Compared to my old (pre 2007) CRV the boot is tiny. The new CRV has lost 6 inches of height, the rears seats lean backwards into the boot space and the rear windscreen leans forwards. To me. this is the biggest disappointment, made all the worse for having read about how the new CRV has so much more boot space than its rivals and that being an important factor in deciding to replace the old CRV with the new one . Part of the weekly routine used to be loading up the car with four massive bags of gardening r****** to take to the tip – now I will struggle to get just two bags into the boot.
On the old CRV to fold down a rear seat you undid a catch and eased the seat forwards. To restore the seat to its normal position you simply lifted the seat back and it clicked into place.

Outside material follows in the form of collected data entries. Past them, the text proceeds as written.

/-! ### Observation, balls, custody -/

/-- OB_ (R487). -/
def obReg (s : State) (off : Nat) : Option Nat :=
  let o := s.ob
  let c := (mget {} o.counters o.cntSel : Counter)
  if 0x4C ≤ off ∧ off < 0x8C then some (o.win.getD (off / 4 - 19) 0)
  else match off with
    | 0x00 => some (o.traceTypes * 2 + b2n o.traceEnable)
    | 0x04 => some (o.traceIgn * 256 + b2n (!o.intake.isEmpty && tracePortOpen s))
    | 0x08 => some (wordOf o.traceLost 0)
    | 0x0C => some (wordOf o.traceLost 1)
    | 0x10 => some (b2n o.cntEnable)
    | 0x14 => some (o.cntIgn * 256 + o.cntFault * 64)
    | 0x18 => some o.cntSel
    | 0x1C => some c.event
    | 0x20 => some (wordOf c.count 0)
    | 0x24 => some (wordOf c.count 1)
    | 0x28 => some (wordOf c.count 2)
    | 0x2C => some (wordOf o.logNext 0)
    | 0x30 => some (wordOf o.logNext 1)
    | 0x34 => some (wordOf (logOldest s) 0)
    | 0x38 => some (wordOf (logOldest s) 1)
    | 0x3C => some (wordOf o.mark 0)
    | 0x40 => some (wordOf o.mark 1)
    | 0x44 => some (wordOf o.sel 0)
    | 0x48 => some (wordOf o.sel 1)
    | 0x8C => some (b2n o.winHeld)
    | 0x90 => some o.logDropped
    | _ => none

/-- PM_IO_CTRL. -/
def ioWord (s : State) : Nat := s.pm.miscSlew * 16 + s.pm.ccDrive * 4 + s.pm.ccSlew

/-- PM_ (R507). -/
def pmReg (s : State) (off : Nat) : Option Nat :=
  let p := s.pm
  if 0x10 ≤ off ∧ off < 0x20 then some (wordOf p.gpioOut.toNat (off / 4 - 4))
  else if 0x20 ≤ off ∧ off < 0x30 then some (groupBits (gpioIn s) (off / 4 - 8))
  else if 0x40 ≤ off ∧ off < 0x140 then some (mget 0x0041 p.svc (off / 4 - 16))
  else match off with
    | 0x00 => some (b2n p.enable)
    | 0x04 => some (p.ign * 256 + p.fault * 64 + b2n (p.allParked || p.parked != 0) * 32)
    | 0x08 => some p.faultBall
    | 0x0C => some (ioWord s)
    | _ => none

/-- CC_ENROLLED. -/
def enrolledMap (s : State) : Nat :=
  (List.range 16).foldl (fun a i => a + (if (mget none s.realms.live.cards i).isSome then 2 ^ i else 0)) 0

/-- A custody command uses the bus: the resolution of a transaction is none. -/
def custodyUse : CardUse → Bool
  | .cmd _ => true
  | .finish _ _ => true
  | _ => false

/-- CC_ (R403). -/
def ccReg (s : State) (off : Nat) : Option Nat :=
  let c := s.card
  match off with
  | 0x00 => some (c.clkDiv * 2 + b2n c.enable)
  | 0x04 => some (c.ign * 256 + c.fault * 64 + b2n c.pres * 32 + b2n (custodyUse c.use) * 16 + (addrs s).length)
  | 0x08 => some (presentMap s)
  | 0x0C => some (enrolledMap s)
  | 0x10 => some (pendingMap s)
  | 0x14 => some ((entriesIn s).length * 16 + s.realms.live.threshold)
  | 0x18 => some c.crcErr
  | 0x1C => some c.timeouts
  | 0x20 => some c.removals
  | 0x24 => some c.resolved
  | _ => none

/-! ### Configuration groups (R423, R424) -/

/-- EVENT and LEVEL routes, as their RWD bits. -/
def cfgRoutes (s : State) : List Nat :=
  (List.range 512).map (fun n => if icHas n then icRoute s n &&& 0xC03F else 0)

/-- A block's registers in ascending address order, each as its RWD bits: none of a place that no register fills, and
sixteen zeros of a register without RWD bits. -/
def cfgBlock (n : Nat) (reg : Nat → Option Nat) (words : Nat → List Nat) : List Nat :=
  (List.range n).flatMap (fun i => if (reg (4 * i)).isSome then words (4 * i) else [])

/-- A pair's register as its RWD bits. -/
def cfgPair (q : QPair) (off : Nat) : Nat :=
  if off < 0x10 then wordOf q.sqBase (off / 4)
  else if off < 0x20 then wordOf q.cqBase (off / 4 - 4)
  else match off with
    | 0x20 => q.sqSize
    | 0x24 => q.cqSize
    | 0x28 => q.vector * 256
    | _ => 0

/-- A window's register as its RWD bits. -/
def cfgWin (v : Window) (off : Nat) : Nat :=
  if off < 0x10 then wordOf v.base (off / 4)
  else match off with
    | 0x10 => wordOf v.pages 0
    | 0x14 => wordOf v.pages 1
    | 0x18 => b2n v.write * 4 + b2n v.read * 2
    | _ => 0

/-- The registers of the PF's pairs and windows. -/
def cfgQueues (s : State) : List Nat :=
  let f := getFn s 0
  (List.range 9).flatMap (fun p => cfgBlock 16 (pairReg s 0 p) (fun o => [cfgPair (mget {} f.pairs p) o])) ++
  (List.range 16).flatMap (fun w => cfgBlock 16 (winReg s 0 w) (fun o => [cfgWin (mget {} f.windows w) o]))

/-- LN_PHY_CTRL's RWD fields. -/
def phyWord (x : Lane) : Nat := x.txSwing * 32 + x.txDeemph * 8 + x.rxEq * 2

/-- The selection of counter k. -/
def cntEvent (s : State) (k : Nat) : Nat := (mget {} s.ob.counters k : Counter).event

/-- A register of PM_, CP_ or TM_ as its RWD bits. -/
def cfgPm (s : State) (off : Nat) : Nat :=
  if 0x40 ≤ off ∧ off < 0x140 then mget 0x0041 s.pm.svc (off / 4 - 16) else if off = 0x0C then ioWord s else 0
def cfgCp (s : State) (off : Nat) : Nat :=
  if 0x70 ≤ off ∧ off < 0x84 then mget (0x40 + (off / 4 - 28)) s.clk.smbAddr (off / 4 - 28)
  else if off = 0x00 then s.clk.sscDepth * 2 else if off = 0x84 then s.clk.smbTarget else 0
def cfgTm (s : State) (off : Nat) : Nat :=
  if off = 0x00 then s.tm.outPulse * 256 else if off = 0x04 then s.tm.outSel else if off = 0x08 then s.tm.warn else 0

/-- A register of OB_ as its RWD bits: OB_CNT_EVENT as the selection of each of the 256 counters. -/
def cfgOb (s : State) (off : Nat) : List Nat :=
  if off = 0x00 then [s.ob.traceTypes * 2] else if off = 0x1C then (List.range 256).map (cntEvent s) else [0]

/-- The registers of a group in the order of R423, each as its RWD bits. (DEDUCED, log 89) -/
def cfgWords (s : State) (g : Nat) : List Nat :=
  match g with
  | 0 => cfgRoutes s
  | 1 => cfgQueues s
  | 2 => (List.range 32).map (fun l => phyWord (getLane s l))
  | 3 => (List.range 32).map (fun l => phyWord (getLane s (32 + l)))
  | 4 => cfgBlock 0x400 (ccReg s) (fun o => [if o = 0 then s.card.clkDiv * 2 else 0])
  | 5 => cfgBlock 0x400 (pmReg s) (fun o => [cfgPm s o])
  | 6 => cfgBlock 0x200 (cpReg s) (fun o => [cfgCp s o])
  | 7 => cfgBlock 0x200 (agReg s) (fun o => [if o = 0 then s.ag.warnPermil * 2 else 0])
  | 8 => cfgBlock 0x400 (tmReg s) (fun o => [cfgTm s o])
  | 9 => cfgBlock 0x400 (obReg s) (cfgOb s)
  | _ => []

/-- A group's CRC now; 0 for a reserved group. -/
def cfgCrc (s : State) (g : Nat) : Nat :=
  if 10 ≤ g then 0 else (crc32 ((cfgWords s g).flatMap (leBytes 2))).toNat

/-- The selections that every start gives the counters (R479). -/
def firstCounters : KMap Counter :=
  [(0, { event := 0x01FF }), (1, { event := 0x02FF }), (2, { event := 0x06FF }), (3, { event := 0x1200 })]

/-- A group's CRC with every register at its reset value. -/
def cfgResetCrc (g : Nat) : Nat :=
  cfgCrc { ({} : State) with ob := { counters := firstCounters } } g

/-- The reference of a group. -/
def cfgRefOf (s : State) (g : Nat) : Nat := (mget none s.host.cfgRef g).getD (cfgResetCrc g)

/-- CFG_ (R425). -/
def cfgReg (s : State) (off : Nat) : Option Nat :=
  let h := s.host
  match off with
  | 0x00 => some 0
  | 0x04 => some h.cfgMismatch.toNat
  | 0x08 => some h.cfgSel
  | 0x0C => some (wordOf (cfgRefOf s h.cfgSel) 0)
  | 0x10 => some (wordOf (cfgRefOf s h.cfgSel) 1)
  | 0x14 => some (wordOf ((mget none h.cfgCur h.cfgSel).getD 0) 0)
  | 0x18 => some (wordOf ((mget none h.cfgCur h.cfgSel).getD 0) 1)
  | 0x1C => some h.cfgPass
  | _ => none

/-- A register of the PF's BAR0, IND_DATA apart (R409). -/
def pfReg (s : State) (off : Nat) : Option Nat :=
  if off < 0x400 then glbReg s off
  else if off < 0x1000 then queueReg s 0 off
  else if off < 0x1800 then icReg s (off - 0x1000)
  else if off < 0x2000 then cfgReg s (off - 0x1800)
  else if off < 0x3000 then indReg s (off - 0x2000)
  else if off < 0x3400 then lgReg s (off - 0x3000)
  else if off < 0x4000 then jnReg s (off - 0x3400)
  else if off < 0x5000 then adReg s (off - 0x4000)
  else if off < 0x6000 then ksReg s (off - 0x5000)
  else if off < 0x7000 then tmReg s (off - 0x6000)
  else if off < 0x7800 then cpReg s (off - 0x7000)
  else if off < 0x8000 then agReg s (off - 0x7800)
  else if off < 0x9000 then obReg s (off - 0x8000)
  else if off < 0xA000 then pmReg s (off - 0x9000)
  else if off < 0xB000 then ccReg s (off - 0xA000)
  else none

/-- A register of a function's BAR0. -/
def barReg (s : State) (fn off : Nat) : Option Nat :=
  if off % 4 ≠ 0 then none
  else if fn = 0 then pfReg s off
  else if off < 0x400 then vfReg s fn off
  else if off < 0x1000 then queueReg s fn off
  else none

/-! ### Indirect registers (R412) -/

/-- A lane's registers (R382, R383). -/
def laneReg (s : State) (l off : Nat) : Option Nat :=
  let x := getLane s l
  if 0x30 ≤ off ∧ off < 0x40 then
    let i := 2 * (off / 4 - 12)
    some ((x.stationId.getD i 0).toNat + 256 * (x.stationId.getD (i + 1) 0).toNat)
  else match off with
    | 0x00 => some (laneStatusWord s l)
    | 0x04 => some (x.ign * 256 + b2n x.lock)
    | 0x08 => some (x.reserved * 256 + x.places.length * 16 + freePlaces s l)
    | 0x0C => some (wordOf x.nextSeq 0)
    | 0x10 => some (wordOf x.nextSeq 1)
    | 0x14 => some (wordOf x.ackSeq 0)
    | 0x18 => some (wordOf x.ackSeq 1)
    | 0x1C => some (wordOf (failOldest x) 0)
    | 0x20 => some (wordOf (failOldest x) 1)
    | 0x24 => some (x.dropped * 256 + x.fails.length)
    | 0x28 => some (min 0xFFFF ((errorBound s x).getD 0))
    | 0x2C => some x.delayNs
    | 0x40 => some (x.ppmSeen * 256 + x.keyGen)
    | 0x44 => some x.crcErr
    | 0x48 => some x.macErr
    | 0x4C => some x.retx
    | 0x50 => some x.linkups
    | 0x54 => some (phyWord x + b2n x.phyEnable)
    | _ => none

/-- A heddle in service as the registers show it: from its self-test on. -/
def heddleShown (s : State) (h : Nat) : Bool := s.start.done.contains .selfTest && heddleInService s h

/-- Bits of the channels that hold an operation. -/
def busyChans (s : State) (ci : Bool) (h : Nat) : Nat :=
  (List.range 12).foldl (fun a c => a + (if (getChan s ci h c).busy then 2 ^ c else 0)) 0

/-- The digest or cipher engine's registers, offsets from DG_STATUS or CI_STATUS (R348, R349). -/
def engReg (s : State) (ci : Bool) (h off : Nat) : Option Nat :=
  let e := getEng s ci h
  match off with
  | 0x00 => some (b2n (heddleShown s h) * 4096 + busyChans s ci h)
  | 0x04 => some (wordOf e.ops 0)
  | 0x08 => some (wordOf e.ops 1)
  | 0x0C => some (wordOf e.blocks 0)
  | 0x10 => some (wordOf e.blocks 1)
  | 0x14 => some e.clears
  | 0x18 => some e.denied
  | 0x1C => some e.extra
  | _ => none

/-- The signature engine's registers (R350). -/
def sgReg (s : State) (g off : Nat) : Option Nat :=
  let e := getSg s g
  match off with
  | 0x00 => some (b2n e.cur.isSome * 2 + b2n (s.start.done.contains .selfTest && loomInService s (g / 2)))
  | 0x04 => some (wordOf e.signs 0)
  | 0x08 => some (wordOf e.signs 1)
  | 0x0C => some (wordOf e.verifies 0)
  | 0x10 => some (wordOf e.verifies 1)
  | 0x14 => some e.rejects
  | 0x18 => some e.clears
  | 0x1C => some e.denials
  | _ => none

/-- A heddle's registers (R288, R348 to R350). -/
def heddleReg (s : State) (h off : Nat) : Option Nat :=
  let x := getHd s h
  if 0x20 ≤ off ∧ off < 0x40 then engReg s false h (off - 0x20)
  else if 0x40 ≤ off ∧ off < 0x60 then engReg s true h (off - 0x40)
  else if 0x60 ≤ off ∧ off < 0x80 then sgReg s (2 * (h / 6) + h % 6 % 2) (off - 0x60)
  else match off with
    | 0x00 => some ((grantOf s h).getD 0 * 64 + b2n (grantOf s h).isSome * 32 +
        b2n (heddlesLoading s && heddleInService s h) * 16 + b2n (heddleShown s h))
    | 0x04 => some ((List.range 8).foldl (fun a i =>
        a + (if s.start.done.contains .selfTest && shuttleInService s (8 * h + i) then 2 ^ i else 0)) 0)
    | 0x08 => some (if s.start.done.contains .applets then 448 - (progUsed s.cells).length else 0)
    | 0x0C => some (if s.start.done.contains .applets then 352 - (segUsed s.cells).length else 0)
    | 0x10 => some x.traps
    | 0x14 => some x.timeouts
    | 0x18 => some ((List.range 8).filter (fun i => (getSh s (8 * h + i)).lock.any (fun k => decide (k < 64)))).length
    | 0x1C => some x.jobs
    | _ => none

/-- The register at an indirect address. -/
def indirectReg (s : State) (a : Nat) : Option Nat :=
  if a % 4 ≠ 0 then none
  else if 0x100000 ≤ a ∧ a < 0x104000 then laneReg s ((a - 0x100000) / 0x100) (a % 0x100)
  else if 0x200000 ≤ a ∧ a < 0x206000 then heddleReg s ((a - 0x200000) / 0x400) (a % 0x400)
  else none

/-! ### Multi-word values (R419) -/

/-- The registers of the multi-word value that ends at this most significant one, least significant first.
(DEDUCED, log 90) -/
def run4 (a n : Nat) : List Nat := (List.range n).map (fun i => a + 4 * i)

/-- The multi-word values of the PF's BAR0 outside its queue block: first register and count. -/
def pfValues : List (Nat × Nat) :=
  [(0x0028, 3), (0x0034, 2), (0x102C, 2), (0x180C, 2), (0x1814, 2), (0x2000, 2), (0x3004, 2), (0x300C, 2), (0x3018, 2),
   (0x3020, 2), (0x3028, 2), (0x3404, 4), (0x3414, 4), (0x3424, 2), (0x342C, 2), (0x3438, 2), (0x4004, 2), (0x400C, 2),
   (0x4014, 2), (0x401C, 2), (0x4024, 2), (0x402C, 2), (0x4034, 2), (0x4050, 2), (0x4058, 2), (0x5040, 2), (0x5050, 2),
   (0x7038, 3), (0x7048, 2), (0x7050, 2), (0x780C, 2), (0x8008, 2), (0x8020, 3), (0x802C, 2), (0x8034, 2), (0x803C, 2),
   (0x8044, 2)]

/-- The multi-word values of a lane's and of a heddle's block. -/
def laneValues : List (Nat × Nat) := [(0x0C, 2), (0x14, 2), (0x1C, 2), (0x30, 4)]
def heddleValues : List (Nat × Nat) := [(0x24, 2), (0x2C, 2), (0x44, 2), (0x4C, 2), (0x64, 2), (0x6C, 2)]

The new CRV is much cleverer. First you have to make sure there is nothing in the rear passenger footwell. Then you have to open the boot and pull on a strap (which presumably is connected by some prone-to-going-wrong sort of cord to the catch that used be on the old CRV). You can then put the rear seat down and automatically and cleverly the headrest drops and folds itself over and the seat squab drops into the footwell. To put the seat back up again you move it back into position and it clicks into place as before. However you now have to reach inside the car, twisting upwards, to put the headrest into place. Assuming that your back is still serviceable, you now have to bend down and lift the seat squab back into place. Extraordinarily clever but has anything useful been achieved? No.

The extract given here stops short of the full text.